Biofuel from forests lightens jetliner carbon footprint
Alaska Airlines made history recently, flying the first commercial flight using the world’s first renewable, alternative jet fuel made from the remains of logging and thinning in sustainably managed forests.
Aviation biofuel is made from forest residuals, the limbs and branches that are left after the harvesting of managed forests. The renewable, clean jet fuel was produced during five years of research and testing conducted by the Washington State University-led Northwest Advanced Renewables Alliance.
Producing a new generation of modern, clean jet fuels made from renewable woody material from sustainably managed forests will be a critical element of the broader effort to combat climate change. One dry ton of woody biomass is treated to accelerate fermentation to make approximately 45.6 gallons of biofuel for airplanes.
A recent study led by NASA indicates that using biofuels in jet engines reduces particle emissions in their exhaust by as much as 50 percent to 70 percent.
“The beauty of this fuel is that we’re using the forest residue not used in other wood products,” says Michael Wolcott, Director, Institute for Sustainable Design, Washington State University, co-project manager for the NARA project. “We’re taking a waste byproduct and turning it into something highly useful and valuable.”
The Environmental Protection Agency recently declared that jet exhaust endangers public health by contributing to global warming. Large commercial jets account for 11 percent of all emissions from the global transportation sector, and aircraft emissions are expected to grow by 50 percent by 2050 as demand for air travel increases.
“A wide variety of stakeholders took part in this collaborative effort – from private forest owners, to local Native American tribes, to the airlines,” Wolcott says. NARA brings together 32 member organizations from industry, academia and government laboratories. “We all wanted the same thing: to lower the carbon footprint of the aviation industry to comply with the goals of the United Nations and the Environmental Protection Agency.”

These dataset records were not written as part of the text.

theorem decDigits_ne_nil (fuel n : Nat) : decDigits fuel n ≠ [] := by
  cases fuel with
  | zero => simp [decDigits]
  | succ fuel =>
    unfold decDigits
    split <;> simp

theorem decDigits_are_digits (fuel n : Nat) : ∀ b ∈ decDigits fuel n, 0x30 ≤ b.toNat ∧ b.toNat ≤ 0x39 := by
  have digit : ∀ d < 10, 0x30 ≤ (decDigit d).toNat ∧ (decDigit d).toNat ≤ 0x39 := by
    intro d h
    rw [toNat_decDigit h]
    omega
  induction fuel generalizing n with
  | zero => simpa [decDigits] using digit (n % 10) (Nat.mod_lt _ (by decide))
  | succ fuel ih =>
    unfold decDigits
    split
    · simpa using digit n ‹_›
    · intro b hb
      obtain hb | hb := List.mem_append.mp hb
      · exact ih _ b hb
      · rw [List.mem_singleton.mp hb]
        exact digit (n % 10) (Nat.mod_lt _ (by decide))

theorem decValue_decDigits {fuel n : Nat} (h : n ≤ fuel) : decValue (decDigits fuel n) = n := by
  induction fuel generalizing n with
  | zero =>
    obtain rfl : n = 0 := by omega
    rfl
  | succ fuel ih =>
    unfold decDigits
    split
    · exact decValue_decDigit ‹_›
    · rw [decValue_append_singleton, ih (by omega), toNat_decDigit (Nat.mod_lt _ (by decide))]
      omega

/-- No leading zero: the first digit of `n` is that of `n / 10` while `n` has two digits or more. -/
theorem eq_zero_of_head?_decDigits {fuel n : Nat} (h : n ≤ fuel)
    (leading : (decDigits fuel n).head? = some 0x30) : n = 0 := by
  induction fuel generalizing n with
  | zero => omega
  | succ fuel ih =>
    unfold decDigits at leading
    split at leading
    · have zero : decDigit n = 0x30 := by simpa using leading
      have value := toNat_decDigit ‹n < 10›
      rw [zero] at value
      simpa using value
    · rw [List.head?_append_of_ne_nil _ (decDigits_ne_nil _ _)] at leading
      have := ih (n := n / 10) (by omega) leading
      omega

/-- Settles O32, from what `decDigits` spells with fuel enough. -/
theorem decimalSpellingReadsBack : Obligations.DecimalSpellingReadsBack := by
  intro n
  refine ⟨?_, ?_, fun leading => ?_, dec_neg⟩
  · rw [dec_natCast, decValue_decDigits le_rfl]
  · rw [dec_natCast]
    exact decDigits_are_digits n n
  · rw [dec_natCast] at leading
    obtain rfl := eq_zero_of_head?_decDigits le_rfl leading
    exact ⟨rfl, rfl⟩

/-! The hexadecimal spelling. -/

theorem hexValue?_hexDigit {d : Nat} (h : d < 16) : hexValue? (hexDigit d) = some d := by
  have table : ∀ d < 16, hexValue? (hexDigit d) = some d := by decide
  exact table d h

/-- Settles O33: each digit reads back as one base-16 place of the number. -/
theorem hexSpellingReadsBack : Obligations.HexSpellingReadsBack := by
  intro n h
  have digit (m : Nat) : hexValue? (hexDigit (m % 16)) = some (m % 16) :=
    hexValue?_hexDigit (Nat.mod_lt m (by decide))
  exact ⟨_, _, _, _, n / 4096 % 16, n / 256 % 16, n / 16 % 16, n % 16, rfl,
    digit _, digit _, digit _, digit _, by omega⟩

end Sys2Proof.Proofs.Scope
end

section
/-! The statements that rest on 10_state.md: the reset values (R29), the phase cycle (R22), the trace (R28) and
the invariant of the registers (R25). -/

namespace Sys2Proof.Proofs.Registers

open Sys2Proof.Machine Sys2Proof.Claims

/-! What a legal configuration says of its numbers (00_scope.md R5). -/

theorem azMod_of_legal {c : Cfg} (h : c.legal = true) : c.azMod = 3600 := by
  simp only [Cfg.legal, Cfg.tickOk, Bool.and_eq_true, beq_iff_eq] at h
  tauto

theorem ranges_of_legal {c : Cfg} (h : c.legal = true) :
    c.elMin < c.elMax ∧ -32768 ≤ c.elMin ∧ c.elMax ≤ 32767 ∧ 0 ≤ c.azInit ∧ c.azInit ≤ 3599 ∧
      c.elMin ≤ c.elInit ∧ c.elInit ≤ c.elMax := by
  simp only [Cfg.legal, Cfg.rangeOk, Bool.and_eq_true, decide_eq_true_eq] at h
  tauto

theorem speedOf_le_of_legal {c : Cfg} (h : c.legal = true) (ax : Axis) : c.speedOf ax ≤ 65535 := by
  simp only [Cfg.legal, Cfg.speedOk, Bool.and_eq_true, decide_eq_true_eq] at h
  cases ax <;> simp only [Cfg.speedOf] <;> tauto

theorem pwmDutyOn_le_of_legal {c : Cfg} (h : c.legal = true) : c.pwmDutyOn ≤ 255 := by
  simp only [Cfg.legal, Cfg.pwmOk, Bool.and_eq_true, decide_eq_true_eq] at h
  tauto

/-! Values that fit a register are read back from it. -/

theorem toInt_angle {a : Int} (lower : -32768 ≤ a) (upper : a ≤ 32767) : (BitVec.ofInt 16 a : Angle).toInt = a := by
  rw [BitVec.toInt_ofInt]
  exact Int.bmod_eq_of_le (by omega) (by omega)

theorem toNat_speedParam {c : Cfg} (h : c.legal = true) (ax : Axis) :
    (c.speedParam ax).toNat =
      match c.strategy with
      | .busyWait => c.speedOf ax
      | .hwPwm => c.pwmDutyOn := by
  have speed := speedOf_le_of_legal h ax
  have duty := pwmDutyOn_le_of_legal h
  cases strategy : c.strategy <;> simp only [Cfg.speedParam, strategy, BitVec.toNat_ofNat] <;> omega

Stakeholders are looking toward the future, with an eye to sustainability. “We are working on developing hybrid poplar plantations as a sustainable source of energy feedstock for the future, low-carbon bio-economy,” says Brian Stanton, Chief Science Officer at Greenwood Resources.
Historic flight using forest-powered biofuel
The Alaska Airlines commercial jetliner flew cross-country from Seattle to Washington D.C. fueled with a 20 percent blend of sustainable aviation biofuel, which is chemically indistinguishable from regular jet fuel.
On average, a plane burning conventional jet fuel produces a little over 53 pounds of carbon dioxide (CO2) per mile. Taking one cross-country round-trip flight produces emissions equal to 10.5 percent of the average American’s annual carbon footprint. By comparison, NARA’s clean biofuel produces 70 percent less greenhouse gas emissions than its petroleum counterpart.
While the 1,080 gallons of biofuel used on only the recent historic flight has a minimal impact to Alaska Airlines’ overall greenhouse gas emissions, if the airline were able to replace 20 percent of its entire fuel supply at Sea-Tac Airport, it would reduce greenhouse gas emissions by about 142,000 metric tons of CO2. This is equivalent to taking approximately 30,000 passenger vehicles off the road for one year.
Clean fuel is good for the local economy
This clean jet fuel is good for Washington’s economy as well as the environment. According to NARA, one biofuel plant located in the forested region between the Cascade Mountains and Pacific Ocean would create more than 1,900 new jobs, including biomass harvest, transportation and conversion into fuel. The total economic benefit is estimated at $650 million.